When many Hang Seng Index (HSI) constituents rise, the Hang Seng Index tends to go up. Earthquake at one place may be followed up by earthquakes in some other places along a fault. When the subtropical ridge of high pressure area is more to the West, more typhoons are expected to enter the South China Sea [1]. Rise of some stock prices may cause the rise of the prices of commodities, and the most talked-about stocks on social media may be the ones with greatest volatility. Some of these chages are immediate (e.g., HSI), and some delayed (e.g., earthquake). The cause of some delayed events may not be obvious (e.g., typhoon), and some seemingly correlated events may not even be have cause-effect relationship.

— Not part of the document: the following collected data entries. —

/-- Rows at both ends of the domain, and the first and last row outside it. -/
theorem test_witness_rows : (0#8).toNat ≤ 191 ∧ (191#8).toNat ≤ 191 ∧ 191 < (192#8).toNat ∧ 191 < (255#8).toNat := by
  decide
/-- TranslationIsABijection and AttributeAddressFromPixelAddress: addresses, offsets and rows at the ends. -/
theorem test_witness_addresses :
    (6143#13).toNat ≤ 6143 ∧ (767#10).toNat ≤ 767 ∧ bitmapOff 0#8 0#5 = .next 0#13 ∧ attrAddr 0#8 0#5 = .next 6144#13 ∧
    bitmapOff 191#8 31#5 = .next 6143#13 ∧ attrAddr 191#8 31#5 = .next 6911#13 :=
  ⟨by decide, by decide, rfl, rfl, rfl, rfl⟩
/-- FunctionUnitsArePure: an operation of a unit that answers. -/
theorem test_witness_unit_answers : (Instr.flip 0#8).space = .wired .flip ∧
    exec (.flip 0#8) State.reset = .next { State.reset with unitOut := some (.screenRow 191#8) } := ⟨rfl, rfl⟩
/-- PaletteRomByEntries: an entry without and one with the bright bit. -/
theorem test_witness_palette_level :
    Config.lvlN = (if (7#4).getLsbD 3 then Config.lvlB else Config.lvlN) ∧
    Config.lvlB = (if (15#4).getLsbD 3 then Config.lvlB else Config.lvlN) := ⟨rfl, rfl⟩
/-- ViewsOfTheIndex: PIX at 24575 is K = 191, AX = 31, I = 3 (vectors 2.7). -/
theorem test_views : (runAt .pix 24575).k = 191#8 ∧ (runAt .pix 24575).ax = 31#5 ∧ (runAt .pix 24575).i = 3#2 ∧
    (runAt .pix 24575).pos = 24693 ∧ (runAt .pal 63).pos = 117 ∧ (runAt .fin 0).pos = 24694 := by decide
/-- EmitHdrEmitsAHeaderByte at 0 and 53, accepted and refused. -/
theorem test_witness_emitHdr :
    (runAt .hdr 0).st = .run ∧ (runAt .hdr 0).phase = .hdr ∧ (runAt .hdr 0).idx.toNat ≤ 53 ∧
    (runAt .hdr 53).idx.toNat = 53 ∧ (runAt .hdr 53).sinkAccepts 53 = true ∧
    State.sinkAccepts { runAt .hdr 53 with sinkFails := [53] } 53 = false := by decide
/-- EmitPalEmitsAPaletteByte at 0 and 63, accepted and refused. -/
theorem test_witness_emitPal :
    (runAt .pal 0).st = .run ∧ (runAt .pal 0).phase = .pal ∧ (runAt .pal 0).idx.toNat ≤ 63 ∧
    (runAt .pal 63).idx.toNat = 63 ∧ (runAt .pal 63).sinkAccepts 117 = true ∧
    State.sinkAccepts { runAt .pal 63 with sinkFails := [117] } 117 = false := by decide
/-- EmitPixEmitsAPixelByte at I = 0 (k = 0, ax = 0, y = 191) and from the latches at 24575, accepted and refused. -/
theorem test_witness_emitPix :
    firstStrip.st = .run ∧ firstStrip.phase = .pix ∧ firstStrip.idx.toNat = 0 ∧
    firstStrip.src.lookup (6144 + 32 * (191 / 8) + 0) = some 0xF7#8 ∧
    firstStrip.src.lookup (2048 * (191 / 64) + 256 * (191 % 8) + 32 * (191 / 8 % 8) + 0) = some 0xDF#8 ∧
    (insideStrip 24575).st = .run ∧ (insideStrip 24575).phase = .pix ∧
    (insideStrip 24575).idx.toNat = 24575 ∧ (insideStrip 24575).attr = 0xF7#8 ∧
    (insideStrip 24575).pix = 0xDF#8 ∧ firstStrip.sinkAccepts 118 = true ∧
    State.sinkAccepts { firstStrip with sinkFails := [118] } 118 = false := by
  exact ⟨rfl, rfl, rfl, rfl, rfl, rfl, rfl, rfl, rfl, rfl, rfl, rfl⟩
/-- EmitPixRefusesWhatHoldsNoValue: no attribute byte, an attribute byte without a pixel byte, and a step inside a
strip whose latches nothing has written, which runs. -/
theorem test_witness_emitPix_refuses :
    (runAt .pix 0).st = .run ∧ (runAt .pix 0).phase = .pix ∧ (runAt .pix 0).idx.toNat % 4 = 0 ∧
    6880 = 6144 + 32 * (191 / 8) + 0 ∧ 6112 = 2048 * (191 / 64) + 256 * (191 % 8) + 32 * (191 / 8 % 8) + 0 ∧
    (runAt .pix 0).src.lookup 6880 = none ∧
    Memory.lookup [(6880, 0xF7#8)] 6880 ≠ none ∧ Memory.lookup [(6880, 0xF7#8)] 6112 = none ∧
    (runAt .pix 24575).idx.toNat % 4 ≠ 0 ∧ (runAt .pix 24575).idx.toNat ≤ 24575 := by decide
theorem test_emitPix_unwritten_latches : (answer (step (runAt .pix 1))).map State.idx = some 2#15 := by rfl
/-- EmitPixRecordsItsFetch: at I = 0 and inside a strip. -/
theorem test_witness_fetch_record :
    (answer (exec .emitPix firstStrip)).map State.st = some .run ∧ firstStrip.idx.toNat % 4 = 0 ∧
    (answer (exec .emitPix (insideStrip 3))).map State.st = some .run ∧ (insideStrip 3).idx.toNat % 4 ≠ 0 :=
  ⟨rfl, rfl, rfl, by decide⟩
/-- ResetForgetsTheLatches: two states that differ in their latches and agree in the count. -/
theorem test_witness_reset_latches : (insideStrip 1).resets = { insideStrip 1 with attr := 0#8 }.resets := rfl
/-- EndRunSetsDone. -/
theorem test_witness_endRun : (runAt .fin 0).st = .run ∧ (runAt .fin 0).phase = .fin := ⟨rfl, rfl⟩
/-- SequencerStepsStopWhereNotSelected: IDLE, another phase, and the first IDX past each range. -/
theorem test_witness_not_selected :
    State.reset.st ≠ .run ∧ (runAt .hdr 0).phase ≠ .pal ∧ (runAt .hdr 54).idx.toNat = 54 ∧
    (runAt .pal 64).idx.toNat = 64 ∧ (runAt .pix 24576).idx.toNat = 24576 ∧ (runAt .pix 24576).st = .run ∧
    (runAt .pix 24576).phase = .pix := by decide
/-- SequencerAndStartFrame and ProgramCounterFollowsTheSequence: one step that emits, one refused by the sink, END, START
and NOP. -/
theorem test_witness_sequencer_answers :
    Instr.emitHdr.space = .phase ∧
    (answer (exec .emitHdr (runAt .hdr 53))).map State.st = some .run ∧
    (answer (exec .emitPal { runAt .pal 6 with sinkFails := [60] })).map State.st = some .fault ∧
    (answer (exec .emitPix firstStrip)).map State.st = some .run ∧
    (answer (exec .endRun (runAt .fin 0))).map State.st = some .done ∧
    (answer (exec (.start 6912) State.reset)).map State.st = some .run ∧
    (answer (exec .nop State.reset)).map State.st = some .idle := by
  refine ⟨rfl, rfl, rfl, rfl, rfl, rfl, rfl⟩
/-- StartByStateAndLength: IDLE with LEN 6912 and 6911, and a state that is not IDLE. -/
theorem test_witness_start : State.reset.st = .idle ∧ 6912 ≤ 6912 ∧ 6911 < 6912 ∧ (runAt .hdr 0).st ≠ .idle := by decide
/-- CommandWordSelectsTheOperation: each command word, in each phase and outside a run. -/
theorem test_witness_command :
    (withInputs [.command 3#2 0]).inputs = [.command 3#2 0] ∧
    (withInputs [.command 1#2 6912]).inputs = [.command 1#2 6912] ∧
    (withInputs [.command 0#2 0]).st ≠ .run ∧
    State.inputs { runAt .hdr 0 with inputs := [.command 0#2 0] } = [.command 0#2 0] ∧
    (runAt .hdr 0).phase = .hdr ∧ (runAt .pal 0).phase = .pal ∧ (runAt .pix 0).phase = .pix ∧
    (runAt .fin 0).phase = .fin ∧ (runAt .fin 0).st = .run := by decide
/-- StepRunsTheDecodedOperation: no input, a unit's word that decodes, one that does not, and a new sink. -/
theorem test_witness_step :
    State.reset.inputs = [] ∧ (withInputs [.unit .flip [100#8]]).inputs = [.unit .flip [100#8]] ∧
    decode (.wired .flip) [100#8] = .ok (.flip 100#8) ∧
    decode (.wired .flip) [192#8] = .error (.rowOutsideDomain 192#8) ∧
    step (withInputs [.prepareSink [5]]) = .next { State.reset with sinkFails := [5] } := ⟨rfl, rfl, rfl, rfl, rfl⟩
/-- TableWordIsTheNextOperation: a table word of a step, of a unit, of START and of NOP in a state that is not RUN. -/
theorem test_witness_table_word :
    decodeTableWord 8 2 = some .emitPix ∧ decodeTableWord 16 0x17FF = some (.translate 191#8 31#5) ∧
    decodeTableWord 32 0x02080FA5 = some (.pack 0xA5#8 15#4 8#4 2#2) ∧ State.reset.st ≠ .run :=
  ⟨rfl, rfl, rfl, by decide⟩
/-- HostWritesSrcOutsideARun at the last location, in a run, and at the first address past it. -/
theorem test_witness_host_write :
    (withInputs [.srcWrite 6911#13 7#8]).inputs = [.srcWrite 6911#13 7#8] ∧ State.reset.st ≠ .run ∧
    State.reset.src.wf = true ∧ (6911#13).toNat ≤ 6911 ∧ 6911 < (6912#13).toNat ∧ (runAt .hdr 0).st = .run := by decide
/-- MemReadReturnsTheLastWrite: at the last location, beside it, at an empty one, past the end. -/
theorem test_witness_memRead :
    Memory.wf [(6910, 1#8)] = true ∧ memRead (Memory.insert [(6910, 1#8)] 6911 7#8) 6911 = .next 7#8 ∧
    memRead (Memory.insert [(6910, 1#8)] 6911 7#8) 6910 = .next 1#8 ∧
    memRead [(6910, 1#8)] 6911 = .refused (.srcHoldsNoValue 6911) ∧ memRead [] 6912 = .fault (.noSuchAddress 6912) :=
  ⟨by decide, rfl, rfl, rfl, rfl⟩
/-- DecodeEncodeRoundTrip and DecoderGivesWellFormedOperations. -/
theorem test_witness_round_trip : (Instr.pack 0xA5#8 15#4 8#4 3#2).wellFormed = true ∧
    decode (.wired .pack) (encode (.pack 0xA5#8 15#4 8#4 3#2)) = .ok (.pack 0xA5#8 15#4 8#4 3#2) ∧
    decode .cmd (encode (.start 6912)) = .ok (.start 6912) := ⟨rfl, rfl, rfl⟩
/-- FaultEntryIsPrecise: a short START, and a step whose byte the sink refuses. -/
theorem test_witness_fault_entry :
    exec (.start 0) State.reset = .next { State.reset with st := .fault, cause := .inputLength } ∧
    State.reset.st ≠ .fault ∧
    exec .emitHdr { runAt .hdr 0 with sinkFails := [0] } =
      .next { runAt .hdr 0 with sinkFails := [0], st := .fault, cause := .writeError } := ⟨rfl, by decide, rfl⟩
/-- StoppedStatesAreLeftByResetOnly: a DONE state whose next command is START. -/
theorem test_witness_stopped :
    step { State.reset with st := .done, phase := .fin, inputs := [.command 1#2 6912] } =
      .next { State.reset with st := .done, phase := .fin } ∧
    (1#2 ≠ 2#2 ∧ 1#2 ≠ 3#2) := ⟨rfl, by decide⟩
/-- FaultIsLeftByResetOnly: a faulted state, and an operation that answers in it. -/
theorem test_witness_fault_kept :
    State.st { State.reset with st := .fault, cause := .writeError } = .fault ∧
    exec .nop { State.reset with st := .fault, cause := .writeError } =
      .next { State.reset with st := .fault, cause := .writeError } := ⟨rfl, rfl⟩
/-- LevelOutputsFollowTheRun: DONE rises at END, FAULT at a refused byte, and DONE falls at RESET. -/
theorem test_witness_levels :
    (runAt .fin 0).doneLevel = false ∧ (answer (step (runAt .fin 0))).map State.doneLevel = some true ∧
    (answer (step { runAt .hdr 0 with sinkFails := [0] })).map State.faultLevel = some true ∧
    (answer (step { withInputs [.command 2#2 0] with st := .done })).map State.doneLevel = some false :=
  ⟨rfl, rfl, rfl, rfl⟩
/-- SrcIsWrittenByTheHostOnly: SRC changes by a host write and by RESET. -/
theorem test_witness_src_changes :
    (answer (step (withInputs [.srcWrite 0#13 7#8]))).map State.src = some [(0, 7#8)] ∧ State.reset.src ≠ [(0, 7#8)] ∧
    (answer (step { withInputs [.command 2#2 0] with src := [(0, 7#8)] })).map State.src = some [] :=
  ⟨rfl, by decide, rfl⟩
/-- OutGrowsAtItsEndOrIsEmptied: the three cases. -/
theorem test_witness_out :
    (answer (step (runAt .fin 0))).map State.out = some [] ∧
    (answer (step { runAt .hdr 1 with out := [0x42#8] })).map State.out = some [0x42#8, 0x4D#8] ∧
    (answer (step { withInputs [.command 1#2 6912] with out := [9#8] })).map State.out = some [] := ⟨rfl, rfl, rfl⟩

The project is about studying and applying algorithms on sequences of data to find out how they are associated with each other. The student is going to choose and acquire sequences of data they are interested in, and study and apply statistical techniques, sequential data mining algorithms, or temporal classification methods to find out how the events in the sequences are associated with each other. Applications include generating warnings (earthquake case), prediction of future stock index values (HSI case), prediction of the range of the number of typhoons entering South China Sea (typhoon case), or prediction of stock prices given market information (commodity and social media cases).

Requirements

Interest and/or knowledge in machine learning, data mining and artificial intellgence methods, such as search algorithms, neural networks, or genetic algorithms.
Good programmer.

Deliverables

Sets of data for training, testing, and system parameter tuning.
Programs for getting data and generating experimental results.
Programs for applying the results for generation of suggestions or predictions.

References

Why Tropical Cyclone Recurves? PAN Chi-kin; Hong Kong Observatory 2011-09.
Spurious correlations

Investment recommendation system

Project info

1–2 students, maximum 3 groups
Research project
Streams: General, Financial Computing
Updated 2021-01-11[1]

Description

Read the general instructions at the General section first.

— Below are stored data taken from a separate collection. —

theorem test_decode_index_timer_key :
    decode 0xA300 = some (.ldI 0x300) ∧ decode 0xF11E = some (.addI 1) ∧ decode 0xF129 = some (.ldF 1) ∧
    decode 0xF133 = some (.ldB 1) ∧ decode 0xF155 = some (.storeRegs 1) ∧ decode 0xF165 = some (.loadRegs 1) ∧
    decode 0xF107 = some (.ldVxDT 1) ∧ decode 0xF10A = some (.ldVxK 1) ∧ decode 0xF115 = some (.ldDTVx 1) ∧
    decode 0xF118 = some (.ldSTVx 1) := by decide

/-- R59: a word of each range. -/
theorem test_decode_unknown :
    decode 0x0000 = none ∧ decode 0x00E1 = none ∧ decode 0x5121 = none ∧ decode 0x8128 = none ∧
    decode 0x812F = none ∧ decode 0x912F = none ∧ decode 0xE59F = none ∧ decode 0xF100 = none := by decide

/-- R43: the first byte holds bits 15:8. R61: a lone byte is no instruction. -/
theorem test_decode_bytes :
    decodeTableWord 16 0xD125 = some (.drw 1 2 5) ∧ bytesOfWord 0xD125 = [0xD1, 0x25] ∧
    (match decodeBytes [0xD1] with | .error .truncated => true | _ => false) = true := by decide

/-! ## Instructions, in the order of R58 -/

/-- D1. -/
theorem test_cls : seen (exec .cls { s0 with fb := pixels [0, 100, 2047] })
    (fun t => (t.fb, t.drawFlag, t.pc)) = some (blankDisplay, true, 0x202) := by decide

/-- F1. -/
theorem test_ret : seen (exec .ret { s0 with pc := 0x210, sp := 1, stack := s0.stack.set 0 0x204 })
    (fun t => (t.sp, t.pc, t.stack[0])) = some (0, 0x206, 0x204) := by decide

/-- F2. -/
theorem test_ret_underflow : seen (exec .ret s0) (fun t => (t.faultRecord, t.pc)) =
    some (some ⟨.stackUnderflow, 0x200, some 0x00EE, none⟩, 0x200) := by decide

/-- F3. -/
theorem test_jp : seen (exec (.jp 0x208) s0) State.pc = some 0x208 := by decide

/-- F6. -/
theorem test_call : seen (exec (.call 0x300) { s0 with sp := 15 })
    (fun t => (t.stack[15], t.sp, t.pc)) = some (0x200, 16, 0x300) := by decide

/-- F7. -/
theorem test_call_overflow : seen (exec (.call 0x300) { s0 with sp := 16 })
    (fun t => (t.faultRecord, t.sp, t.stack)) = some (some ⟨.stackOverflow, 0x200, some 0x2300, none⟩, 16, s0.stack) := by decide

/-- S1, S2. -/
theorem test_se_imm : seen (exec (.seImm 3 0x42) (regs [(3, 0x42)])) State.pc = some 0x204 ∧
    seen (exec (.seImm 3 0x42) (regs [(3, 0x41)])) State.pc = some 0x202 := by decide

/-- S3, S4. -/
theorem test_sne_imm : seen (exec (.sneImm 3 0x42) (regs [(3, 0x41)])) State.pc = some 0x204 ∧
    seen (exec (.sneImm 3 0x42) (regs [(3, 0x42)])) State.pc = some 0x202 := by decide

/-- S5, S6. -/
theorem test_se_reg : seen (exec (.seReg 1 2) (regs [(1, 7), (2, 7)])) State.pc = some 0x204 ∧
    seen (exec (.seReg 1 2) (regs [(1, 7), (2, 8)])) State.pc = some 0x202 := by decide

/-- A1. -/
theorem test_ld_imm : seen (exec (.ldImm 0xA 0x2B) s0) (fun t => (t.reg 0xA, t.pc)) = some (0x2B, 0x202) := by decide

/-- A2, A3. -/
theorem test_add_imm :
    seen (exec (.addImm 1 1) (regs [(1, 0xFF), (VF, 3)])) (fun t => (t.reg 1, t.reg VF)) = some (0, 3) ∧
    seen (exec (.addImm VF 1) (regs [(VF, 0xFF)])) (fun t => t.reg VF) = some 0 := by decide

/-- A4. -/
theorem test_ld_reg : seen (exec (.ldReg 1 2) (regs [(2, 9)])) (fun t => (t.reg 1, t.reg 2)) = some (9, 9) := by decide

/-- The example of R85 (VF = 0; row A5 has VF = 1, log entry 7). -/
theorem test_or : seen (exec (.orReg 1 2) (regs [(1, 0x0F), (2, 0xF0), (VF, 1)]))
    (fun t => (t.reg 1, t.reg VF)) = some (0xFF, 0) := by decide

/-- A6. -/
theorem test_and : seen (exec (.andReg 1 2) (regs [(1, 0x3C), (2, 0x0F), (VF, 1)]))
    (fun t => (t.reg 1, t.reg VF)) = some (0x0C, 0) := by decide

/-- A7. -/
theorem test_xor : seen (exec (.xorReg 1 2) (regs [(1, 0x3C), (2, 0x0F), (VF, 1)]))
    (fun t => (t.reg 1, t.reg VF)) = some (0x33, 0) := by decide

/-- W5, A9. -/
theorem test_add_reg :
    seen (exec (.addReg 1 2) (regs [(1, 250), (2, 10)])) (fun t => (t.reg 1, t.reg VF)) = some (4, 1) ∧
    seen (exec (.addReg 1 2) (regs [(1, 0x80), (2, 0x7F)])) (fun t => (t.reg 1, t.reg VF)) = some (0xFF, 0) := by decide

/-- A10, A11, A12. -/
theorem test_add_reg_vf :
    seen (exec (.addReg VF 1) (regs [(VF, 200), (1, 100)])) (fun t => t.reg VF) = some 44 ∧
    seen (exec (.addReg 1 VF) (regs [(1, 10), (VF, 250)])) (fun t => (t.reg 1, t.reg VF)) = some (4, 1) ∧
    seen (exec (.addReg VF VF) (regs [(VF, 0x90)])) (fun t => t.reg VF) = some 0x20 := by decide

/-- W7, A13. -/
theorem test_sub :
    seen (exec (.subReg 1 2) (regs [(1, 5), (2, 10)])) (fun t => (t.reg 1, t.reg VF)) = some (251, 0) ∧
    seen (exec (.subReg 1 2) (regs [(1, 7), (2, 7)])) (fun t => (t.reg 1, t.reg VF)) = some (0, 1) := by decide

/-- A14, A15, A16. -/
theorem test_sub_vf :
    seen (exec (.subReg 1 VF) (regs [(1, 10), (VF, 3)])) (fun t => (t.reg 1, t.reg VF)) = some (9, 1) ∧
    seen (exec (.subReg VF 1) (regs [(VF, 5), (1, 10)])) (fun t => t.reg VF) = some 246 ∧
    seen (exec (.subReg VF VF) (regs [(VF, 9)])) (fun t => t.reg VF) = some 0 := by decide

/-- A17, A19. -/
theorem test_shr :
    seen (exec (.shr 1 0) (regs [(1, 5)])) (fun t => (t.reg 1, t.reg VF)) = some (2, 1) ∧
    seen (exec (.shr 1 2) (regs [(1, 4), (2, 0xFF)])) (fun t => (t.reg 1, t.reg VF)) = some (2, 0) := by decide

/-- A20. -/
theorem test_shr_vf : seen (exec (.shr VF 0) (regs [(VF, 3)])) (fun t => t.reg VF) = some 0 := by decide

/-- A21, A22. -/
theorem test_subn :
    seen (exec (.subn 1 2) (regs [(1, 10), (2, 5)])) (fun t => (t.reg 1, t.reg VF)) = some (251, 0) ∧
    seen (exec (.subn 1 2) (regs [(1, 5), (2, 10)])) (fun t => (t.reg 1, t.reg VF)) = some (5, 1) := by decide

/-- A23, A24. -/
theorem test_subn_vf :
    seen (exec (.subn 1 VF) (regs [(1, 5), (VF, 10)])) (fun t => (t.reg 1, t.reg VF)) = some (252, 1) ∧
    seen (exec (.subn VF 1) (regs [(VF, 5), (1, 10)])) (fun t => t.reg VF) = some 9 := by decide

/-- A25, A26. -/
theorem test_shl :
    seen (exec (.shl 1 0) (regs [(1, 0x81)])) (fun t => (t.reg 1, t.reg VF)) = some (2, 1) ∧
    seen (exec (.shl 1 0) (regs [(1, 0x7F)])) (fun t => (t.reg 1, t.reg VF)) = some (0xFE, 0) := by decide

/-- A27, A28. -/
theorem test_shl_vf : seen (exec (.shl VF 0) (regs [(VF, 0x81)])) (fun t => t.reg VF) = some 2 ∧
    seen (exec (.shl VF 0) (regs [(VF, 0x7F)])) (fun t => t.reg VF) = some 0 := by decide

/-- S7, S8. -/
theorem test_sne_reg : seen (exec (.sneReg 1 2) (regs [(1, 7), (2, 8)])) State.pc = some 0x204 ∧
    seen (exec (.sneReg 1 2) (regs [(1, 7), (2, 7)])) State.pc = some 0x202 := by decide

/-- M1. -/
theorem test_ld_i : seen (exec (.ldI 0x300) s0) (fun t => (t.i, t.pc)) = some (0x300, 0x202) := by decide

/-- F8, F9. -/
theorem test_jp_v0 : seen (exec (.jpV0 0x300) (regs [(0, 0x10)])) State.pc = some 0x310 ∧
    seen (exec (.jpV0 0xFFF) (regs [(0, 0xFF)])) State.pc = some 0x10FE := by decide

/-- A29. -/
theorem test_rnd : seen (exec (.rnd 3 0x0F) { s0 with rndInput := some 0xB7 }) (fun t => t.reg 3) = some 7 := by decide

/-- A30: whatever RND is. -/
theorem test_rnd_masked : ∀ b : Byte, seen (exec (.rnd 3 0x00) { s0 with rndInput := some b }) (fun t => t.reg 3) =
    some 0 := by decide

/-- D2, D3, D11: a sprite that leaves the right edge, and one that leaves the bottom. -/
theorem test_drw_wraps :
    seen (exec (.drw 1 2 1) (bytesAt 0x300 [0xFF] { regs [(1, 62)] with i := 0x300 }))
      (fun t => (t.fb, t.reg VF, t.drawFlag, t.pc)) =
      some (pixels [62, 63, 64, 65, 66, 67, 68, 69], 0, true, 0x202) ∧
    seen (exec (.drw 1 2 2) (bytesAt 0x300 [0x80, 0x80] { regs [(2, 31)] with i := 0x300 })) State.fb =
      some (pixels [1984, 0]) ∧
    seen (exec (.drw 1 2 1) (bytesAt 0x300 [0x01] { regs [(1, 63), (2, 31)] with i := 0x300, fb := pixels [2047] }))
      (fun t => (t.fb, t.reg VF)) = some (pixels [2047, 6], 0) := by decide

From historical and current or near-current data of a stock or index prices, design an algorithm that makes investment recommendations (e.g., buy, hold, sell, hedge) that would maximize the profit in a simulated environment.

Some factors the algorithm can take into the consideration include the day in month, weekday of day, time of day, various financial indicators, correlations between data from different time series.

Time series of non-numerical data such as news articles, Twitter feeds, or Facebook posts can be analysed to improve the accuracy of the prediction. Indeed, this has been proven to be quite effective in prior studies.

Note that the student is expected to build their own collection of training and testing data.

Be very careful about accuracy claims of better than 70% when you do literature research on how good their systems are, especially when the system uses historical numerical data or financial indicators only.

Students working on this topic are encouraged to take a wider view and analyse prices or indices of many stocks or markets.

Students producing good results early in the project can be linked up with real investment recommendation firms who can provide real time data for testing and may see your algorithms licensed and implemented for real.